Every now and then, a small American town produces someone with such out-of-place talent that he seems to have come from a different world. In the 1960s hardscrabble town of Laroque, Wisconsin, seventeen-year-old Ginger Piper, a high school sports hero and a disarmingly poised and articulate young man, is that sort of figure. Or at least G. Bowman Epps--a rich, lonely, middle-aged lawyer--believes he is. Bow is something of a town legend too: Ungainly and scarred, brilliant and stern, famous for great inherited wealth, he seems a vestige of a time gone by in a town where the legacy of past greatness--embodied in the ornate, decaying, and defunct opera house--casts a literal shadow. But when Bow discovers Ginger Piper, he is energized and inspired. Where others have seen merely a charming basketball star, Bow spies the seeds of something greater and the drive, intelligence, and passion to carry on Bow's legacy as a groundbreaking criminal attorney. When Bow offers the boy a summer apprenticeship in his orderly practice, it is an investment in a certain future, and the initiation of an oddly matched friendship. But when Ginger is accused of a startling crime that changes the town's perception of him, Bow is not only surprised, he's also implicated, and forced to choose between his fierce sense of logic and his admiration for the boy. The story unfolds as the first agonizing repercussions of the Vietnam War are being felt and the American people are struggling to comprehend a new kind of war. It inspires a startling division between the generations at home, as politics and personal lives inevitably collide. Bow's investigator, Charlie Stuart, narrates the events thirty years later, adding a perspective colored by tortured memories of his manic father and his halting pursuit of a young woman in town. Anchored by a compelling mystery, Bow's Boy is ultimately about greatness, heroism, loyalty, and justice, and the pain and solace of family.
Bow's Boy is a story about small town America during the Vietnam War, of loneliness, trust and betrayal between a man with no son, and the boy he wants to take that place. Starts off slow, but reader is rewarded. Like a tall, cool glass of lemonade, Bow's Boy is best read a bit at a time. Babcock has a style of writing that allows the reader to make connections with the small town of Larouqe, Wisconsin. He writes about the changing seasons in a sumptuous way that allows the reader to slip into the book. The characters are interesting. Bow is a well-known but oddball criminal defense lawyer. Charlie, his over-thirty assistant, is the narrator for the story.
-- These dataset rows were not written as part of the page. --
-- ==== Sys2Proof/Machine/Sensing.lean ====
section
/-! DEFINITION. The Sensor Scanner: samples, readings, the reference check, conversion, filter, channel states and the
cavity reading (Temperature Sensing, R1 to R16), with the meanings of SAMPLE_INSTANT and WHOLE_SECOND_READING. -/

namespace Sys2Proof.Machine

/-! ## Samples -/

/-- The samples of one second (R1). -/
def samplesPerSecond : Nat := 4

/-- A sample joins the store; the store of a second holds four (R1; DEDUCED, log entry 25). -/
def addSample (store : List Nat) (r : Nat) : List Nat :=
  if store.length < samplesPerSecond then store ++ [r] else store

/-- A channel takes one sample. -/
def Channel.sample (ch : Channel) (r : Nat) : Channel := { ch with samples := addSample ch.samples r }

/-- The two probe channels of a cavity take one sample each. -/
def ProbePair.sample (p : ProbePair) (r : ProbeSamples) : ProbePair :=
  { cavity := p.cavity.sample r.cavity, catalyst := p.catalyst.sample r.catalyst }

/-- One sample instant: REF and every probe channel in service, that is of an enabled cavity (R1, R16). -/
def sampleAll (r : Samples) (s : State) : State :=
  s.setScanner { s.scanner with
    probes := s.scanner.probes.map fun c p => if s.enabled c then p.sample (r.probes.get c) else p
    ref := { s.scanner.ref with samples := addSample s.scanner.ref.samples r.reference } }

/-- SAMPLE_INSTANT (R1). -/
def execSampleInstant (r : Samples) (s : State) : Host.Outcome State Fault Refusal := .next (sampleAll r s)

/-! ## The reading of a second -/

/-- Is a sample valid (R2)? -/
def validSample (r : Nat) : Bool := decide (8000 ≤ r) && decide (r ≤ 33000)

/-- The valid samples of a store (R3). -/
def validSamples (store : List Nat) : List Nat := store.filter validSample

/-- The raw reading: the mean of the valid samples, truncated, or absent when there is none (R3). -/
def rawReading (store : List Nat) : Option Nat :=
  if (validSamples store).length = 0 then none else some ((validSamples store).sum / (validSamples store).length)

/-- Is the reading valid on its own samples: three or four valid (R3)? -/
def measuredValid (store : List Nat) : Bool := decide (3 ≤ (validSamples store).length)

/-! ## From resistance to temperature -/

/-- The resistances R_0 to R_12 of the breakpoints, in 0.1 Ω. -/
def breakpoints : List Int :=
  [10000, 11940, 13851, 15733, 17586, 19410, 21205, 22972, 24709, 26418, 28098, 29749, 31371]

/-- The resistance of breakpoint k. -/
def breakpoint (k : Nat) : Int := breakpoints.getD k 0

/-- The segment of a raw reading: 0 below 10000, 11 from 29749, and between them the k with R_k ≤ R < R_(k+1), which
is the number of inner breakpoints R_1 to R_11 at or below R (R7). -/
def segmentOf (r : Int) : Nat :=
  if r < 10000 then 0
  else if 29749 ≤ r then 11
  else ((breakpoints.drop 1).filter fun b => decide (b ≤ r)).length

/-- The quotient of integers, the divisor positive, rounded to nearest with a half away from zero. -/
def roundDiv (a b : Int) : Int :=
  if 0 ≤ a then (2 * a + b) / (2 * b) else -((2 * (-a) + b) / (2 * b))

/-- The temperature of a raw reading, in tenths (R8). -/
def temperatureOf (raw : Nat) : Int :=
  let r : Int := raw
  let k := segmentOf r
  500 * k + roundDiv ((r - breakpoint k) * 500) (breakpoint (k + 1) - breakpoint k)

/-! ## The filter -/

/-- One filter step: the difference to 16·T divided by 2^s, truncated toward zero, is added to F16 (R9). -/
def filterStep (shift : Nat) (f16 t : Int) : Int := f16 + Int.tdiv (16 * t - f16) (2 ^ shift)

/-- The filtered temperature of an accumulator: (F16 + 8) / 16, floor (R9). -/
def filtered (f16 : Int) : Int := (f16 + 8) / 16

/-! ## Channel states -/

/-- The invalid readings in a row that fault a channel, and the valid ones in a row that return it (R11, R12). -/
def faultRun : Nat := 3

/-- The valid readings in a row that return a channel from FAULT (R12). -/
def recoverRun : Nat := 10

/-- The channel with this second's valid temperature, F16 set afresh to 16·T (R10). -/
def Channel.setAfresh (ch : Channel) (t : Int) : Channel :=
  { ch with state := .valid, f16 := 16 * t, t := some t, tf := some t }

/-- The channel with this second's valid temperature and the filter updated (R9). -/
def Channel.update (ch : Channel) (shift : Nat) (t : Int) : Channel :=
  let f := filterStep shift ch.f16 t
  { ch with state := .valid, f16 := f, t := some t, tf := some (filtered f) }

/-- Entry into FAULT (R12). -/
def Channel.enterFault (ch : Channel) : Channel :=
  { ch with state := .fault, invalidRun := faultRun, validRun := 0, held := none, t := none, tf := none }

/-- One more invalid reading in a row, in UNKNOWN or SUSPECT (R11). -/
def Channel.countInvalid (ch : Channel) : Channel :=
  if faultRun ≤ ch.invalidRun + 1 then ch.enterFault else { ch with invalidRun := ch.invalidRun + 1 }

/-- The move of a channel on a valid reading of temperature t (R11, R12). -/
def Channel.onValid (ch : Channel) (shift : Nat) (t : Int) : Channel :=
  match ch.state with
  | .unknown => { ch.setAfresh t with invalidRun := 0 }
  | .valid => ch.update shift t
  | .suspect => { ch.update shift t with invalidRun := 0, held := none }
  | .fault =>
    if recoverRun ≤ ch.validRun + 1 then { ch.setAfresh t with validRun := recoverRun, invalidRun := 0 }
    else { ch with validRun := ch.validRun + 1 }

/-- The T and Tf of the last VALID second, to be held (R11). -/
def Channel.lastValid (ch : Channel) : Option (Int × Int) :=
  match ch.t, ch.tf with
  | some t, some tf => some (t, tf)
  | _, _ => none

/-- The move of a channel on an invalid reading (R11, R12). -/
def Channel.onInvalid (ch : Channel) : Channel :=
  match ch.state with
  | .unknown => ch.countInvalid
  | .valid => { ch with state := .suspect, invalidRun := 1, held := ch.lastValid }
  | .suspect => ch.countInvalid
  | .fault => { ch with validRun := 0 }

/-- A channel forms the reading of its second and is graded: the reading is valid on its samples and outside a
reference fault (R3, R5, R11); the store is emptied, and the shift is the one in use (R10, R17). -/
def Channel.grade (ch : Channel) (shift : Nat) (refFault : Bool) (now : Nat) : Channel :=
  let ok := measuredValid ch.samples && !refFault
  let formed := { ch with
    raw := rawReading ch.samples, count := some (validSamples ch.samples).length, valid := some ok,
    shift := some shift, formedAt := some now, samples := [] }
  match ok, rawReading ch.samples with
  | true, some r => formed.onValid shift (temperatureOf r)
  | _, _ => formed.onInvalid

/-- A channel that did not take all four samples of the second is not graded; its store is emptied (R16). -/
def Channel.second (ch : Channel) (shift : Nat) (refFault : Bool) (now : Nat) : Channel :=
  if ch.samples.length = samplesPerSecond then ch.grade shift refFault now else { ch with samples := [] }

/-! ## The reference check -/

/-- The bad seconds in a row that enter REF_FAULT, and the good ones in a row that leave it (R4). -/
def refBadRun : Nat := 3

/-- The good seconds in a row that return REF_OK (R4). -/
def refGoodRun : Nat := 10

/-- Is a second good for the reference (R4)? -/
def referenceGood (store : List Nat) : Bool :=
  measuredValid store &&
    match rawReading store with
    | some r => decide (14850 ≤ r) && decide (r ≤ 15150)
    | none => false

/-- The reference state moves on a good or a bad second (R4). -/
def RefChannel.move (r : RefChannel) (good : Bool) : RefChannel :=
  match r.state, good with
  | .ok, true => { r with badCount := 0 }
  | .ok, false =>
    if refBadRun ≤ r.badCount + 1 then { r with badCount := refBadRun, state := .fault, goodCount := 0 }
    else { r with badCount := r.badCount + 1 }
  | .fault, true =>
    if refGoodRun ≤ r.goodCount + 1 then { r with goodCount := refGoodRun, state := .ok, badCount := 0 }
    else { r with goodCount := r.goodCount + 1 }
  | .fault, false => { r with goodCount := 0 }

/-- The REF reading of the second is formed and the reference state updated (R3, R4). -/
def RefChannel.second (r : RefChannel) (now : Nat) : RefChannel :=
  let good := referenceGood r.samples
  let r' := r.move good
  { r' with
    raw := rawReading r.samples, count := some (validSamples r.samples).length, good := some good,
    formedAt := some now, samples := [] }

/-- The reference step of a whole second, with its event, detail 6 (R4). -/
def referenceSecond (s : State) : State :=
  let r := s.scanner.ref.second s.clock.uptime
  let s' := s.setScanner { s.scanner with ref := r }
  match s.scanner.ref.state, r.state with
  | .ok, .fault => s'.queueEvent .sensorFault none 2 (some 6)
  | .fault, .ok => s'.queueEvent .sensorRecovered none 0 (some 6)
  | _, _ => s'

/-! ## Grading the probe channels -/

/-- A cavity's probe or its catalyst probe. -/
inductive ProbeKind where
  | cavity | catalyst
deriving DecidableEq, Repr

/-- A probe channel of a pair. -/
def ProbePair.channel (p : ProbePair) : ProbeKind → Channel
  | .cavity => p.cavity
  | .catalyst => p.catalyst

/-- Replace a probe channel of a pair. -/
def ProbePair.setChannel (p : ProbePair) (k : ProbeKind) (ch : Channel) : ProbePair :=
  match k with
  | .cavity => { p with cavity := ch }
  | .catalyst => { p with catalyst := ch }

/-- The probe channels in rising channel number: P0, P1, P2, K0, K1, K2. -/
def probeChannels : List (Cavity × ProbeKind) :=
  (Cavity.all.map fun c => (c, .cavity)) ++ (Cavity.all.map fun c => (c, .catalyst))

/-- The channel number of a probe channel: 0 to 5. -/
def channelNumber (c : Cavity) : ProbeKind → Nat
  | .cavity => c.num
  | .catalyst => 3 + c.num

/-- The event of a channel's change into or out of FAULT (R13). -/
def channelEvent (s : State) (c : Cavity) (k : ProbeKind) (before after : ChannelState) : State :=
  if before ≠ .fault ∧ after = .fault then s.queueEvent .sensorFault (some c) 2 (some (channelNumber c k))
  else if before = .fault ∧ after ≠ .fault then s.queueEvent .sensorRecovered (some c) 0 (some (channelNumber c k))
  else s

/-- One probe channel in service is graded, under the reference state as it now stands (R5, R11, R13). -/
def gradeChannel (s : State) (x : Cavity × ProbeKind) : State :=
  if s.enabled x.1 then
    let pair := s.scanner.probes.get x.1
    let ch := pair.channel x.2
    let ch' := ch.second (s.profiles.get x.1).filterShift (decide (s.scanner.ref.state = .fault)) s.clock.uptime
    let s' := s.setScanner { s.scanner with probes := s.scanner.probes.set x.1 (pair.setChannel x.2 ch') }
    channelEvent s' x.1 x.2 ch.state ch'.state
  else s

/-! ## Delivering the readings -/

/-- The cavity reading that a pair of channels gives (R14). -/
def ProbePair.reading (p : ProbePair) (now : Nat) : CavityReading :=
  { uptime := now, probe := p.cavity.state, probeT := p.cavity.t, probeTf := p.cavity.tf,
    catalyst := p.catalyst.state, catalystT := p.catalyst.t, catalystTf := p.catalyst.tf }

/-- The cavity reading of an enabled cavity whose channels were both graded this second is delivered (R14, R16).
`graded` says which cavities' channels had taken all four samples. -/
def deliverCavity (graded : PerCavity Bool) (s : State) (c : Cavity) : State :=
  if s.enabled c && graded.get c then
    let r := (s.scanner.probes.get c).reading s.clock.uptime
    (s.setScanner { s.scanner with latest := s.scanner.latest.set c (some r) }).deliverReading c r
  else s

/-- The board reading: the sensor's figure clamped to -400 to 1500 (R6). -/
def boardReading (x : Int) : Int := max (-400) (min 1500 x)

/-- The board reading is formed and delivered to the Supervisor and the Fan Controller (R6). -/
def deliverBoard (x : Int) (s : State) : State :=
  let b := boardReading x
  { s.setScanner { s.scanner with board := some b, boardAt := some s.clock.uptime } with
    mail := { s.mail with supervisorBoard := s.mail.supervisorBoard ++ [b], fanBoard := s.mail.fanBoard ++ [b] } }

/-- Which cavities' two channels have taken all four samples of the second (R16). (DEDUCED, log entry 25.) -/
def fullSecond (s : State) : PerCavity Bool :=
  s.scanner.probes.map fun _ p =>
    decide (p.cavity.samples.length = samplesPerSecond) && decide (p.catalyst.samples.length = samplesPerSecond)

/-- A whole second of the scanner: the reference first, then the probe channels in rising number, then the cavity
readings and the board reading (R3 to R6, R11, R13, R14). -/
def wholeSecond (board : Int) (s : State) : State :=
  let graded := fullSecond s
  let s₁ := probeChannels.foldl gradeChannel (referenceSecond s)
  deliverBoard board (Cavity.all.foldl (deliverCavity graded) s₁)

/-- WHOLE_SECOND_READING (R3). -/
def execWholeSecondReading (board : Int) (s : State) : Host.Outcome State Fault Refusal := .next (wholeSecond board s)

/-! ## Disabling and enabling a cavity -/

/-- A disabled cavity's channels go out of service and their records are reset (R15); an enabled one's come into
service with the same record (R16). -/
def resetChannels (s : State) (c : Cavity) : State :=
  s.setScanner { s.scanner with
    probes := s.scanner.probes.set c ⟨Channel.powerUp, Channel.powerUp⟩, latest := s.scanner.latest.set c none }

end Sys2Proof.Machine
end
It seems Charlie will never break out of his comfortable rut, but then Ginger Piper, a plucky, brilliant high school student enters the picture. Things explode when Ginger is accused of smuggling a knife to one of Bow's jailed clients. An enjoyable read, especially for older people.
Coming to grips in the 60's make for a great book!
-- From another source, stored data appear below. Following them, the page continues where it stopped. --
/-- The bytes of a trip record in a READ TRIP reply, its clearing uptime at the end (R168, R186). -/
def TripRecord.bytes (r : TripRecord) (clearedAt : Option Nat) : List Byte :=
  byte r.first.code :: long r.uptime ++ tenthsField r.tf ++ byteField r.position ++ word (causeSet r.later)
    ++ uptimeField clearedAt

/-- The payload of a READ TRIP reply (R168). -/
def LimitRecord.tripBytes (l : LimitRecord) : List Byte :=
  match l.active, l.cleared with
  | some r, _ => byte 1 :: r.bytes none
  | none, some x => byte 2 :: x.record.bytes (some x.clearedAt)
  | none, none =>
    byte 0 :: byteField none ++ uptimeField none ++ tenthsField none ++ byteField none ++ wordField none
      ++ uptimeField none

/-- The owner's part of READ TRIP (R168). -/
def readTrip : Owner := ownerOfCavity fun c _ s => (s, Reply.done (s.limit.cavity.get c).tripBytes)

/-- READ_TRIP (R168). -/
def execReadTrip (h : Header) (payload : List Byte) (s : State) : Host.Outcome State Fault Refusal :=
  .next (takeRequest .readTrip h payload readTrip s)

/-! ## The Sensor Scanner -/

/-- The record of a probe channel in a READ SENSOR reply, as the last whole second left it, the filter shift among its
values (R17, R186; DEDUCED, log entry 15). -/
def Channel.bytes (ch : Channel) (number : Nat) : List Byte :=
  [byte number, byte ch.state.code, byte (ch.count.getD 0)] ++ optBoolField ch.valid ++ wordField ch.raw
    ++ tenthsField ch.t ++ tenthsField ch.tf ++ [byte ch.invalidRun, byte ch.validRun]
    ++ byteField ch.shift ++ uptimeField ch.formedAt

/-- The record of REF in a READ SENSOR reply (R17, R186). (DEDUCED, log entry 15.) -/
def RefChannel.bytes (r : RefChannel) : List Byte :=
  [byte 6, byte r.state.code, byte (r.count.getD 0)] ++ optBoolField r.good ++ wordField r.raw
    ++ tenthsField none ++ tenthsField none ++ [byte r.badCount, byte r.goodCount] ++ byteField none
    ++ uptimeField r.formedAt

/-- The record of BRD in a READ SENSOR reply (R17, R186; DEDUCED, log entry 15). -/
def Scanner.boardBytes (x : Scanner) : List Byte :=
  byte 7 :: byteField none ++ byteField none ++ byteField none ++ wordField none ++ tenthsField x.board
    ++ tenthsField none ++ byteField none ++ byteField none ++ byteField none ++ uptimeField x.boardAt

/-- The probe channel of a channel number: P0 to P2, then K0 to K2. -/
def probeChannelOf : Nat → Option (Cavity × ProbeKind)
  | 0 => some (.c0, .cavity)
  | 1 => some (.c1, .cavity)
  | 2 => some (.c2, .cavity)
  | 3 => some (.c0, .catalyst)
  | 4 => some (.c1, .catalyst)
  | 5 => some (.c2, .catalyst)
  | _ => none

/-- The reply to READ SENSOR (R17). -/
def State.sensorReply (s : State) (n : Nat) : Reply :=
  match probeChannelOf n with
  | some (c, k) =>
    if s.enabled c then Reply.done (((s.scanner.probes.get c).channel k).bytes n)
    else Reply.refuse .absent
  | none =>
    if n = 6 then Reply.done s.scanner.ref.bytes
    else if n = 7 then Reply.done s.scanner.boardBytes
    else Reply.range 0

/-- The owner's part of READ SENSOR (R17). -/
def readSensor : Owner := fun p s => (s, s.sensorReply (byteAt p 0))

/-- READ_SENSOR (R17). -/
def execReadSensor (h : Header) (payload : List Byte) (s : State) : Host.Outcome State Fault Refusal :=
  .next (takeRequest .readSensor h payload readSensor s)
Published by Thriftbooks.com User , 22 years ago
Bow's Boy is one those secret gems of a book a reader finds among the morass of today's cardboard fiction. Bowman Epps has never set foot in a courtroom, but he is one of the best criminal appeals attorneys in the state of Wisconsin. Ginger Piper is a small town hero. He will always be remember for the game-winning goal he made at the championship basketball game--even though he comes from one of the poorest families in Laroque.Bowman operates one thing: logic. This is what makes him such a successful criminal appeals attorney. Even though a person in jail should be in jail, Bowman can always find the most finite flaw from that man's trial and set his free. Seeing, Ginger Piper speak at a Vietnam casualty funeral, Bowman can see in him some of these same attributes that he sees in himself, and Bowman takes Ginger under his wing. But things go awry with Ginger, and Bowman has to decide against logic and take a stand on Ginger. How these two individuals interact with each other in the turmoil of the 1960's America makes for a great story and gripping novel. At the same time, as this book takes place during the Viet-nam war, America was at its own grip with its own logic - should we fight or should we not fight. Together, these two events tie this book into a concise story on the state of mind in the 1960s. Read it and reap great rewards for yourself.